Hey everyone, writing in to ask for advice regarding scaling an Elasticsearch cluster being used for analytics. That is - aggregations only, no searches. The TL;DR is we're seeing high CPU usage during a cardinality aggregation query and are trying to scale it.
The cluster currently consists of 5 m3.2xlarge instances; the spec per instance is as such:
- 8 CPUs
- 30 GB of RAM (-> 15GB are allocated for the JVM heap)
- an EBS volume
Regarding dataset sizes, an index per week is created, with 6 primary shards and 1 replica shard. Right now there are around 30,000 shards active on the cluster - 15k primaries, 15k replicas. The active dataset for the main Analytics scenarios consists of about 42 indices with 213,803,714 documents - the total size is about 26GB.
The query I'm trying to optimize is based a cardinality aggregation on a high cardinality string field. The documents being aggregated are first filtered.

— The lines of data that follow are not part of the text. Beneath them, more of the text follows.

-- ==== Sys2Proof/Machine/Core.lean ====
section
/-! DEFINITION. The machine as the host's interface takes it. -/

def Sys2Proof.core : Host.Core :=
  { State := Sys2Proof.Machine.State
    Fault := Sys2Proof.Machine.Fault
    Refusal := Sys2Proof.Machine.Refusal
    step := Sys2Proof.Machine.step
    reset := Sys2Proof.Machine.State.reset }
end

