-- ==== Sys2Proof/Machine/Regs.lean ====
section
/-!
DEFINITION. The host-visible registers: every register of the spec's register tables (R32 to R37, R121, R158, R195,
R227, R296, R321, R347, R364, R383, R384, R418 to R421, R439, R457, R480, R504, R505) with its address (R30), its
writable bits by access code (R6) and its reset word (R7); and every field as an address, a lowest bit and a width.
-/

namespace Sys2Proof.Machine

/-- One register row of a table: `n1` copies at stride `s1`, each of `n2` words at stride `s2`, from `first`.
`rw` holds the RW and RWS bits, `w1c` the RW1C bits, `wo` the WO bits (R6); every other bit is read-only or
reserved (R8). `reset` is the Reset column (R7). -/
structure RegRow where
  first : Nat
  n1    : Nat
  s1    : Nat
  n2    : Nat
  s2    : Nat
  rw    : Word
  w1c   : Word
  wo    : Word
  reset : Word
  deriving DecidableEq, Repr

/-- The address `a` names a word of the row. -/
def RegRow.has (r : RegRow) (a : Nat) : Bool :=
  decide (r.first ≤ a) &&
  (let d := a - r.first
   decide (d / r.s1 < r.n1) && decide (d % r.s1 % r.s2 = 0) && decide (d % r.s1 / r.s2 < r.n2))

/-- A field of a register: its address, its lowest bit and its width. -/
structure Field where
  addr  : Nat
  lsb   : Nat
  width : Nat
  deriving DecidableEq, Repr

/-- The registers of block GLB. -/
def regRowsGLB : List RegRow :=
  [⟨0x0, 1, 4, 1, 4, 0x0, 0x0, 0x0, 0xE7101800⟩ /- GLB_ID -/,
   ⟨0x4, 1, 4, 1, 4, 0x0, 0x0, 0x0, 0x41⟩ /- GLB_HW_VER -/,
   ⟨0x8, 1, 4, 1, 4, 0x0, 0x0, 0x0, 0x0⟩ /- GLB_FW_VER -/,
   ⟨0xC, 1, 4, 1, 4, 0x0, 0x0, 0x0, 0x1⟩ /- GLB_PROG_VER -/,
   ⟨0x10, 1, 4, 1, 4, 0x0, 0x0, 0x0, 0x0⟩ /- GLB_SERIAL_LO -/,
   ⟨0x14, 1, 4, 1, 4, 0x0, 0x0, 0x0, 0x0⟩ /- GLB_SERIAL_HI -/,
   ⟨0x18, 1, 4, 1, 4, 0x0, 0x0, 0x0, 0x0⟩ /- GLB_SLOT -/,
   ⟨0x20, 1, 4, 1, 4, 0x0, 0x0, 0x0, 0x0⟩ /- GLB_STATUS -/,
   ⟨0x30, 1, 4, 1, 4, 0x0, 0x0, 0x0, 0x0⟩ /- GLB_IRQ_SUM -/,
   ⟨0x40, 8, 4, 1, 4, 0x7FFFF, 0x0, 0x0, 0x0⟩ /- GLB_IRQ_EN_s -/]

/-- The registers of block LCY. -/
def regRowsLCY : List RegRow :=
  [⟨0x10000, 1, 4, 1, 4, 0x0, 0x0, 0x0, 0x0⟩ /- LCY_STATE -/,
   ⟨0x10004, 1, 4, 1, 4, 0x0, 0x0, 0x0, 0x0⟩ /- LCY_ROLLBACK -/,
   ⟨0x10008, 1, 4, 1, 4, 0x0, 0x0, 0x0, 0x0⟩ /- LCY_OWNER_ID_LO -/,
   ⟨0x1000C, 1, 4, 1, 4, 0x0, 0x0, 0x0, 0x0⟩ /- LCY_OWNER_ID_HI -/,
   ⟨0x10010, 1, 4, 1, 4, 0x0, 0x0, 0x0, 0x0⟩ /- LCY_WIPE_STAT -/,
   ⟨0x10014, 1, 4, 1, 4, 0x0, 0x0, 0x0, 0x0⟩ /- LCY_CNT_CHANGE -/]

/-- The registers of block PWR. -/
def regRowsPWR : List RegRow :=
  [⟨0x20000, 1, 4, 1, 4, 0x3FF, 0x0, 0x0, 0x3FF⟩ /- PWR_PD_CTRL -/,
   ⟨0x20004, 1, 4, 1, 4, 0x0, 0x0, 0x0, 0x0⟩ /- PWR_PD_STAT -/,
   ⟨0x20008, 1, 4, 1, 4, 0x0, 0x0, 0x0, 0x0⟩ /- PWR_CI_STAT -/,
   ⟨0x2000C, 1, 4, 1, 4, 0x0, 0xFFF, 0x0, 0x0⟩ /- PWR_CI_FAULT -/,
   ⟨0x20020, 1, 4, 1, 4, 0x0, 0x0, 0x0, 0x0⟩ /- PWR_SUP_STAT -/,
   ⟨0x20024, 1, 4, 1, 4, 0x0, 0x0, 0x0, 0x0⟩ /- PWR_SUP_BO -/,
   ⟨0x20028, 1, 4, 1, 4, 0x0, 0x0, 0x1, 0x0⟩ /- PWR_CTRL -/,
   ⟨0x20030, 1, 4, 1, 4, 0x0, 0x0, 0x0, 0x0⟩ /- PWR_RUN_STAT -/,
   ⟨0x20034, 1, 4, 1, 4, 0x0, 0x0, 0x0, 0x0⟩ /- PWR_RUN_CYC -/,
   ⟨0x20038, 1, 4, 1, 4, 0xFFFF, 0x0, 0x0, 0x1⟩ /- PWR_RESET_CAUSE -/,
   ⟨0x2003C, 1, 4, 1, 4, 0x0, 0x0, 0xFFFF0F07, 0x0⟩ /- PWR_RESET_CTRL -/,
   ⟨0x20040, 1, 4, 1, 4, 0x0, 0x0, 0x0, 0x0⟩ /- PWR_LADDER_STAT -/]
  ++ [⟨0x20050, 1, 4, 1, 4, 0x0, 0xFF, 0x0, 0x0⟩ /- PWR_IRQ_STAT -/,
   ⟨0x20054, 1, 4, 1, 4, 0xFF, 0x0, 0x0, 0x0⟩ /- PWR_IRQ_EN -/,
   ⟨0x20080, 9, 4, 1, 4, 0xFFFFFFFF, 0x0, 0x0, 0x0⟩ /- PWR_CNT_REINIT_f -/,
   ⟨0x200A4, 1, 4, 1, 4, 0xFFFFFFFF, 0x0, 0x0, 0x0⟩ /- PWR_CNT_RESET -/,
   ⟨0x200A8, 1, 4, 1, 4, 0xFFFFFFFF, 0x0, 0x0, 0x0⟩ /- PWR_CNT_DISTAFF -/,
   ⟨0x200AC, 1, 4, 1, 4, 0xFFFFFFFF, 0x0, 0x0, 0x0⟩ /- PWR_CNT_BROWNOUT -/,
   ⟨0x200B0, 1, 4, 1, 4, 0xFFFFFFFF, 0x0, 0x0, 0x0⟩ /- PWR_CNT_HOLDUP -/]

/-- The registers of block TB. -/
def regRowsTB : List RegRow :=
  [⟨0x30000, 1, 4, 1, 4, 0xC3, 0x0, 0x20, 0x81⟩ /- TB_CTRL -/,
   ⟨0x30004, 1, 4, 1, 4, 0x0, 0x0, 0x0, 0x0⟩ /- TB_STAT -/,
   ⟨0x30008, 1, 4, 1, 4, 0x0, 0x0, 0x0, 0x0⟩ /- TB_TIME_NS -/,
   ⟨0x3000C, 1, 4, 1, 4, 0x0, 0x0, 0x0, 0x0⟩ /- TB_TIME_SEC_LO -/,
   ⟨0x30010, 1, 4, 1, 4, 0x0, 0x0, 0x0, 0x0⟩ /- TB_TIME_SEC_HI -/,
   ⟨0x30014, 1, 4, 1, 4, 0x0, 0x0, 0x0, 0x0⟩ /- TB_TIME_FRAC -/,
   ⟨0x30018, 1, 4, 1, 4, 0xFFFFFFFF, 0x0, 0x0, 0x0⟩ /- TB_INCR_FRAC -/,
   ⟨0x3001C, 1, 4, 1, 4, 0xFF, 0x0, 0x0, 0x8⟩ /- TB_INCR_NS -/,
   ⟨0x30020, 1, 4, 1, 4, 0xFFFFFFFF, 0x0, 0x0, 0x0⟩ /- TB_ADJ_SEC_LO -/,
   ⟨0x30024, 1, 4, 1, 4, 0xFFFFFFFF, 0x0, 0x0, 0x0⟩ /- TB_ADJ_SEC_HI -/,
   ⟨0x30028, 1, 4, 1, 4, 0x0, 0x0, 0xFFFFFFFF, 0x0⟩ /- TB_ADJ_NS -/,
   ⟨0x3002C, 1, 4, 1, 4, 0x0, 0x0, 0x0, 0x0⟩ /- TB_OFFSET -/]
  ++ [⟨0x30030, 1, 4, 1, 4, 0x0, 0x0, 0x0, 0x0⟩ /- TB_PAIR_OFS -/,
   ⟨0x30034, 1, 4, 1, 4, 0x0, 0x0, 0x0, 0x0⟩ /- TB_XL_DELAY -/,
   ⟨0x30038, 1, 4, 1, 4, 0xFFFFFFFF, 0x0, 0x0, 0x643C0064⟩ /- TB_SYNC_CFG -/,
   ⟨0x3003C, 1, 4, 1, 4, 0xFFFF01FF, 0x0, 0x0, 0xA0064⟩ /- TB_PULSE -/,
   ⟨0x30040, 1, 4, 1, 4, 0x0, 0x3F, 0x0, 0x0⟩ /- TB_IRQ_STAT -/,
   ⟨0x30044, 1, 4, 1, 4, 0x3F, 0x0, 0x0, 0x0⟩ /- TB_IRQ_EN -/,
   ⟨0x30048, 1, 4, 1, 4, 0x0, 0xFFFF, 0x0, 0x0⟩ /- TB_CMP_HIT -/,
   ⟨0x30050, 1, 4, 1, 4, 0x0, 0x0, 0x0, 0x0⟩ /- TB_CNT_STEP -/,
   ⟨0x30054, 1, 4, 1, 4, 0x0, 0x0, 0x0, 0x0⟩ /- TB_CNT_SKIP -/,
   ⟨0x30058, 1, 4, 1, 4, 0x0, 0x0, 0x0, 0x0⟩ /- TB_CNT_CAP_OVR -/,
   ⟨0x3005C, 1, 4, 1, 4, 0x0, 0x0, 0x0, 0x0⟩ /- TB_CNT_PPS_REJ -/,
   ⟨0x30100, 16, 16, 1, 4, 0x3, 0x0, 0x0, 0x0⟩ /- TB_CMP_CTRL_c -/]
  ++ [⟨0x30104, 16, 16, 1, 4, 0xFFFFFFFF, 0x0, 0x0, 0x0⟩ /- TB_CMP_SEC_c -/,
   ⟨0x30108, 16, 16, 1, 4, 0x3FFFFFFF, 0x0, 0x0, 0x0⟩ /- TB_CMP_NS_c -/,
   ⟨0x3010C, 16, 16, 1, 4, 0xFFFFFFFF, 0x0, 0x0, 0x0⟩ /- TB_CMP_PER_c -/,
   ⟨0x30200, 8, 16, 1, 4, 0xF, 0x0, 0x0, 0x0⟩ /- TB_CAP_CTRL_u -/,
   ⟨0x30204, 8, 16, 1, 4, 0x0, 0x0, 0x0, 0x0⟩ /- TB_CAP_SEC_u -/,
   ⟨0x30208, 8, 16, 1, 4, 0x0, 0x0, 0x0, 0x0⟩ /- TB_CAP_NS_u -/]

/-- The registers of block MBX. -/
def regRowsMBX : List RegRow :=
  [⟨0x40000, 16, 256, 1, 4, 0xFF001F00, 0x0, 0x1, 0x0⟩ /- MBX_CTRL_m -/,
   ⟨0x40004, 16, 256, 1, 4, 0x0, 0x0, 0x0, 0x0⟩ /- MBX_STAT_m -/,
   ⟨0x40008, 16, 256, 1, 4, 0xF, 0x0, 0x0, 0x0⟩ /- MBX_LOCK_m -/,
   ⟨0x40040, 16, 256, 16, 4, 0xFFFFFFFF, 0x0, 0x0, 0x0⟩ /- MBX_DATA_m_k -/,
   ⟨0x41000, 1, 4, 1, 4, 0x0, 0xFFFF, 0x0, 0x0⟩ /- MBX_DB_STAT -/,
   ⟨0x41004, 1, 4, 1, 4, 0xFFFF, 0x0, 0x0, 0x0⟩ /- MBX_DB_EN -/,
   ⟨0x41008, 1, 4, 1, 4, 0xFFFF, 0x0, 0x0, 0x3E8⟩ /- MBX_CFG -/,
   ⟨0x41100, 16, 4, 1, 4, 0xF, 0x0, 0x0, 0x0⟩ /- MBX_GLOCK_k -/,
   ⟨0x41200, 1, 4, 1, 4, 0x0, 0x0, 0x0, 0x0⟩ /- MBX_CNT_TIMEOUT -/]

/-- The registers of block Q. -/
def regRowsQ : List RegRow :=
  [⟨0x50000, 64, 16, 1, 4, 0x0, 0x0, 0x0, 0x0⟩ /- Q_BASE_r -/,
   ⟨0x50004, 64, 16, 1, 4, 0x0, 0x0, 0x0, 0x0⟩ /- Q_SIZE_r -/,
   ⟨0x50008, 64, 16, 1, 4, 0x0, 0x0, 0x0, 0x0⟩ /- Q_PTR_r -/,
   ⟨0x5000C, 64, 16, 1, 4, 0x0, 0x0, 0x0, 0x0⟩ /- Q_CNT_DROP_r -/,
   ⟨0x51000, 16, 16, 1, 4, 0xFFFF0000, 0x0, 0x0, 0x10000⟩ /- Q_STR_CFG_s -/,
   ⟨0x51004, 16, 16, 1, 4, 0xFFFF, 0x0, 0x0, 0x7F00⟩ /- Q_STR_POS_s -/,
   ⟨0x51008, 16, 16, 1, 4, 0x0, 0x0, 0x0, 0x0⟩ /- Q_STR_SEQ_s -/,
   ⟨0x5100C, 16, 16, 1, 4, 0x0, 0x0, 0x0, 0x0⟩ /- Q_STR_DROP_s -/]

/-- The registers of block OP. -/
def regRowsOP : List RegRow :=
  [⟨0x60000, 16, 128, 1, 4, 0xFF0000, 0x0, 0x6, 0x0⟩ /- OP_CTRL_n -/,
   ⟨0x60004, 16, 128, 1, 4, 0x0, 0x0, 0x0, 0x0⟩ /- OP_STATUS0_n -/,
   ⟨0x60008, 16, 128, 1, 4, 0x0, 0x0, 0x0, 0x0⟩ /- OP_STATUS1_n -/,
   ⟨0x6000C, 16, 128, 1, 4, 0xF, 0x0, 0x0, 0x0⟩ /- OP_OWNER_n -/,
   ⟨0x60010, 16, 128, 1, 4, 0xFFFFFF, 0x0, 0x0, 0x0⟩ /- OP_ACK_n -/,
   ⟨0x60040, 16, 128, 16, 4, 0xFFFFFFFF, 0x0, 0x0, 0x0⟩ /- OP_ARG_n_k -/,
   ⟨0x60800, 1, 4, 1, 4, 0x0, 0xFFFF, 0x0, 0x0⟩ /- OP_IRQ_STAT -/,
   ⟨0x60804, 1, 4, 1, 4, 0xFFFF, 0x0, 0x0, 0x0⟩ /- OP_IRQ_EN -/]

/-- The registers of block MEM. -/
def regRowsMEM : List RegRow :=
  [⟨0x70000, 1, 4, 1, 4, 0x0, 0x0, 0x1, 0x0⟩ /- MEM_CTRL -/,
   ⟨0x70004, 1, 4, 1, 4, 0xFFF, 0x0, 0x0, 0x3C⟩ /- MEM_SCRUB_CFG -/,
   ⟨0x70008, 1, 4, 1, 4, 0x0, 0x0, 0x0, 0x0⟩ /- MEM_SCRUB_POS -/,
   ⟨0x7000C, 1, 4, 1, 4, 0x0, 0x0, 0x0, 0x0⟩ /- MEM_ERR_LOC -/,
   ⟨0x70010, 1, 4, 1, 4, 0x0, 0x0, 0x0, 0x0⟩ /- MEM_ERR_INFO -/,
   ⟨0x70020, 1, 4, 1, 4, 0x0, 0xFF, 0x0, 0x0⟩ /- MEM_IRQ_STAT -/,
   ⟨0x70024, 1, 4, 1, 4, 0xFF, 0x0, 0x0, 0x0⟩ /- MEM_IRQ_EN -/,
   ⟨0x70040, 1, 4, 1, 4, 0x0, 0x0, 0x0, 0x0⟩ /- MEM_CNT_UE -/,
   ⟨0x70044, 1, 4, 1, 4, 0x0, 0x0, 0x0, 0x0⟩ /- MEM_CNT_POISON_HIT -/,
   ⟨0x70048, 1, 4, 1, 4, 0x0, 0x0, 0x0, 0x0⟩ /- MEM_CNT_MERGE -/,
   ⟨0x7004C, 1, 4, 1, 4, 0x0, 0x0, 0x0, 0x0⟩ /- MEM_CNT_ABANDON -/,
   ⟨0x70050, 1, 4, 1, 4, 0x0, 0x0, 0x0, 0x0⟩ /- MEM_CNT_REPAIR -/]
  ++ [⟨0x70054, 1, 4, 1, 4, 0x0, 0x0, 0x0, 0x0⟩ /- MEM_CNT_REMAP -/,
   ⟨0x70058, 1, 4, 1, 4, 0x0, 0x0, 0x0, 0x0⟩ /- MEM_CNT_PASS -/,
   ⟨0x70100, 48, 4, 1, 4, 0x0, 0x0, 0x0, 0x0⟩ /- MEM_CNT_CE_i -/,
   ⟨0x70400, 48, 32, 8, 4, 0x800007FF, 0x0, 0x0, 0x0⟩ /- MEM_REMAP_i_e -/]

/-- The registers of block CHA. -/
def regRowsCHA : List RegRow :=
  [⟨0x80000, 1, 4, 1, 4, 0x3, 0x0, 0x1C, 0x0⟩ /- CHA_CTRL -/,
   ⟨0x80004, 1, 4, 1, 4, 0x3FFFF, 0x0, 0x0, 0xA00⟩ /- CHA_CFG -/,
   ⟨0x80008, 1, 4, 1, 4, 0x0, 0x0, 0x0, 0xFF00⟩ /- CHA_LINK_STAT -/,
   ⟨0x8000C, 1, 4, 1, 4, 0x0, 0xFF, 0x0, 0x0⟩ /- CHA_IRQ_STAT -/,
   ⟨0x80010, 1, 4, 1, 4, 0xFF, 0x0, 0x0, 0x0⟩ /- CHA_IRQ_EN -/,
   ⟨0x80014, 1, 4, 1, 4, 0x0, 0x0, 0x0, 0x0⟩ /- CHA_RING_LAT -/,
   ⟨0x80020, 1, 4, 1, 4, 0x0, 0x0, 0x0, 0x0⟩ /- CHA_CNT_CV -/,
   ⟨0x80024, 1, 4, 1, 4, 0x0, 0x0, 0x0, 0x0⟩ /- CHA_CNT_HDR -/,
   ⟨0x80028, 1, 4, 1, 4, 0x0, 0x0, 0x0, 0x0⟩ /- CHA_CNT_SLOT -/,
   ⟨0x8002C, 1, 4, 1, 4, 0x0, 0x0, 0x0, 0x0⟩ /- CHA_CNT_LATE -/,
   ⟨0x80030, 1, 4, 1, 4, 0x0, 0x0, 0x0, 0x0⟩ /- CHA_CNT_BAD -/,
   ⟨0x80034, 1, 4, 1, 4, 0x0, 0x0, 0x0, 0x0⟩ /- CHA_CNT_MISM -/]
  ++ [⟨0x80040, 4, 4, 1, 4, 0x0, 0x0, 0x0, 0x0⟩ /- CHA_MISS_k -/,
   ⟨0x80100, 128, 4, 1, 4, 0x0, 0x0, 0x0, 0x0⟩ /- CHA_DELAY_n -/]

Here are some metrics on the performance:
- Queries running in parallel - between 5 and 10
- 95th percentile latency - 25 seconds
- CPU load hovers around 90% on all 5 nodes when the queries are being run
- Heap usage is between 40-60% on all 5 nodes
- Almost no read operations are seen on the EBS volume, CPU wait is 0 constantly
These metrics lead me to believe that the fielddata is being cached properly, so are the filters. I'd love some advice about where to go from here, apart from more nodes.